The following article on what you should know about copyright was originally published on the LondonFreelance website. Although aimed at a UK audience, many of the points also apply to Irish freelances. Though UK and Irish law are of course not identical, we are not aware of any of the differences being significant at this level of detail. This briefing is an evolving document: readers can check for updated versions at LondonFreelance.org.
Your copyright is valuable — don’t sign it away needlessly.
MANY OF the problems that freelances face involve copyright. Some of these problems stem from editors and publishers being frightened that copyright is complicated, or believing myths about it.
It is not complicated: everything you need to understand is here, unless your question resembles “I did some work in 1955…” Note that this advice applies to the UK only. Irish law is similar; but check. The law in joined-up Europe is very different, and much friendlier to authors. Again, check.
Why would you want to understand these principles? Because doing so can increase your income: by a third, one survey says. We have highlighted some of the non-obvious terms clients and contracts may use.
• What you create as a freelance, you own. Photo, news story, radio feature, crossword clue… if you made it, it’s yours.
• What you own is the expression: the actual arrangement of words in the article, or objects and people in the photo, or whatever. There is no copyright in facts or in ideas. If an editor or producer commissions you to produce work based on a particular idea, in law this has no effect on your ownership of the work. You make it, you own it.
• Standard practice is that what you sell to an editor or producer is a licence – that is, your permission to use your work, once, in one territory, in one medium. Examples are First British Serial Rights, World Wide Web Reprint Rights… or Japanese (second edition) translation rights.
• Publishers and producers are vigorously trying to get freelances to assign our rights – for no extra money. “Assign” is jargon for “sell outright”. This means that they want the freehold in your work, for the price of a month’s rent.
Publishers with smarter lawyers may generously allow you to keep copyright in your work, then demand a licence to do anything with it, anywhere, forever. This means that they want a 999-year lease, for the price of a month’s rent.
Often, they don’t pay their lawyers enough to think about what they actually need. So the lawyers do what lawyers do when they’re confused: they put in everything, including but not necessarily limited to the kitchen sink. Or, ironically, they “borrow” the text of someone else’s contract, often one intended for computer programming.
• Some freelances ask why they shouldn’t hand over their reviews for What Fridge? After all, will they be worth anything in a couple of months’ time? We say: if not, why is the publisher going to all this trouble to get the right to re-use them for free? If you license only first-use rights you can get extra money – perhaps from syndication in translation to Quel réfrigérateur?
And you can get money from businesses that photocopy your work. To do this, UK freelances need to register with ALCS (for writers) or DACS (for photographers, illustrators, etc). This is free to NUJ members. Contact the Freelance Office for forms.
• One reason for the publishers’ rights grabs is that they want to put stuff on the Web, and sell content to database archives. The Web often is, and databases clearly are, separate editions, with separate income to the publisher – and you should be able to negotiate separate payments for these uses.
Databases syndicate your work to individual readers. If they pay $3 for a single article, shouldn’t you get a share?
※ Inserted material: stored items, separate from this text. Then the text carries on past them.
-- ==== Sys2Proof/Machine/Loader.lean ====
section
/-!
DEFINITION. The real-input loader and element access: `LOAD` (R190), `RDB` (R191), `WRB` (R192).
-/

namespace Sys2Proof.Machine

/-- Write samples to ascending indices from `i` on, each as `(u16tof(n), +0.0)` (R190). -/
def loadFrom {F : Type} (num : Num F) : List Half → Nat → Memory F → Memory F
  | [], _, m => m
  | n :: ns, i, m => loadFrom num ns (i + 1) (Memory.write m i ⟨num.u16tof n, num.zero⟩)

/-- `LOAD` (R190). With fewer than `N` samples on SMP the unit has taken the command word and waits (R223). -/
def execLoad (s : State) : Host.Outcome State Fault Refusal :=
  if hasAtLeast s.bw.size s.smp then
    .next ({ s with
      bufs := s.bufs.set s.inSel (loadFrom binary32 (s.smp.take s.bw.size) 0 (s.bufs.get s.inSel))
      smp := s.smp.drop s.bw.size }.retire 1)
  else .next (s.hold 1)

/-- `RDB r, idx` (R191). -/
def execRdb (r : Bit) (idx : BitVec 24) (s : State) : Host.Outcome State Fault Refusal :=
  ranged (.rdb r idx) s
    (match bufRead (phys s.inSel r) (s.bufs.get (phys s.inSel r)) idx.toNat with
     | .ok v => .next ((s.push [v.re, v.im]).retire 1)
     | .error e => .fault e)

/-- `WRB r, idx, re, im` (R192). -/
def execWrb (r : Bit) (idx : BitVec 24) (re im : F32) (s : State) : Host.Outcome State Fault Refusal :=
  ranged (.wrb r idx re im) s
    (.next ({ s with
      bufs := s.bufs.set (phys s.inSel r)
        (Memory.write (s.bufs.get (phys s.inSel r)) idx.toNat ⟨re, im⟩) }.retire 3))

end Sys2Proof.Machine
end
Publishers complain that they’re spending money to give work away on the Web: but they want you to assign rights so they can keep all the proceeds from advertising and from future pay-per-view schemes – as well as from old-fashioned syndication to other publishers.
• So wherever possible, do not assign your rights. Ask the editor or producer what they actually want to do with your work. Negotiate a specific payment for each use. See the Freelance Fees Guide for suggested rates and the Rate for the Job for what’s been paid.
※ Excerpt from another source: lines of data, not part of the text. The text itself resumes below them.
-- ==== Sys2Proof/Machine/Peak.lean ====
section
/-!
DEFINITION. The spectral magnitude accumulator and peak detector, over any numerics (R125): `FINDF` (R205), and the
status command `STAT` (R208).
-/

namespace Sys2Proof.Machine

/-- What the peak finder works on: the Buffer it scans and the peak registers (R26, R205). -/
structure Peak (F : Type) where
  mem : Memory F
  pkidx : BitVec 24
  pkmag : F
deriving DecidableEq, Repr

/-- One visited bin: its magnitude replaces it as `(m, +0.0)`, and becomes the peak if it is at least the peak so far
(R205). -/
def peakBin {F : Type} (num : Num F) (pos : Nat) (b : Bit) (i : Nat) (x : Peak F) : Except Fault (Peak F) :=
  match bufRead b x.mem i with
  | .error e => .error e
  | .ok v =>
    let m := cabs num ⟨pos, 0, 0, i, 0⟩ v
    if num.fge m x.pkmag then .ok ⟨Memory.write x.mem i ⟨m, num.zero⟩, BitVec.ofNat 24 i, m⟩
    else .ok ⟨Memory.write x.mem i ⟨m, num.zero⟩, x.pkidx, x.pkmag⟩

/-- Bins `1 .. N/2 − 1`, ascending, from `PKIDX = 0` and `PKMAG = +0.0` (R205). -/
def peakScan {F : Type} (num : Num F) (bw : BitWidth) (pos : Nat) (b : Bit) (m : Memory F) : Except Fault (Peak F) :=
  loop (peakBin num pos b) (bw.size / 2 - 1) 1 ⟨m, 0#24, num.zero⟩

/-- `fdiv(fmul(fs, itof(PKIDX)), itof(N))` (R205, R207). Lane 0 is no visited bin, so the sites are its own. -/
def frequency {F : Type} (num : Num F) (bw : BitWidth) (pos : Nat) (fs : F) (pkidx : BitVec 24) : F :=
  num.fdiv ⟨pos, 0, 0, 0, 1⟩ (num.fmul ⟨pos, 0, 0, 0, 0⟩ fs (num.itof pkidx.toNat)) (num.itof bw.size)

/-- `FINDF r, fs` (R205). -/
def execFindf (r : Bit) (fs : F32) (s : State) : Host.Outcome State Fault Refusal :=
  match peakScan binary32 s.bw s.cmdPos (phys s.inSel r) (s.bufs.get (phys s.inSel r)) with
  | .ok x =>
    .next ((({ s with bufs := s.bufs.set (phys s.inSel r) x.mem, pkidx := x.pkidx, pkmag := x.pkmag }).push
      [frequency binary32 s.bw s.cmdPos fs x.pkidx]).retire 2)
  | .error e => .fault e

/-- `STAT` (R208). -/
def execStat (s : State) : Host.Outcome State Fault Refusal :=
  .next ((s.push [statusWord s.bw s.par s.inSel, s.pkidx.setWidth 32, s.pkmag]).retire 1)

end Sys2Proof.Machine
end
By long-standing tradition, if your work is syndicated – used in another publication – at your publisher’s initiative, then you get half the fee.
Put what you agree in writing – use the Confirmation of Commission form. This stops your client claiming what is called an implied licence: that is, one inferred from your actions.
• If you find unauthorised use of your work, contact the Freelance Office for help objecting in writing and taking it further if need be. If a stiff letter doesn’t do the trick, from the autumn of 2012 we expect there will be a Small Claims Court capable of dealing with copyright claims up to £5000 at reasonable cost. There is a guide to tracking down online pirates in the online Freelance Fees Guide.
• The Moral Rights are the right to a by-line or credit – to be identified – and the right to object to distortion of your work – to defend its integrity. In UK law, you do not have either of these moral rights in work which appears in newspapers or magazines, nor in work which reports “current events” anywhere. Publishers often demand you waive – that is, give up – moral rights anyway, maybe in case the law changes later. Resist.
You do have moral rights in, for example, a book – so long as it contains the magic phrase “Moral Rights Asserted”.
Remember: you still initially own everything you produce as a freelance, even if you don’t have moral rights. The moral rights are separate from the economic rights.
• You do not own work which you produce under a contract of employment (as against a freelance or casual contract). There are no moral rights in work done in employment in the UK.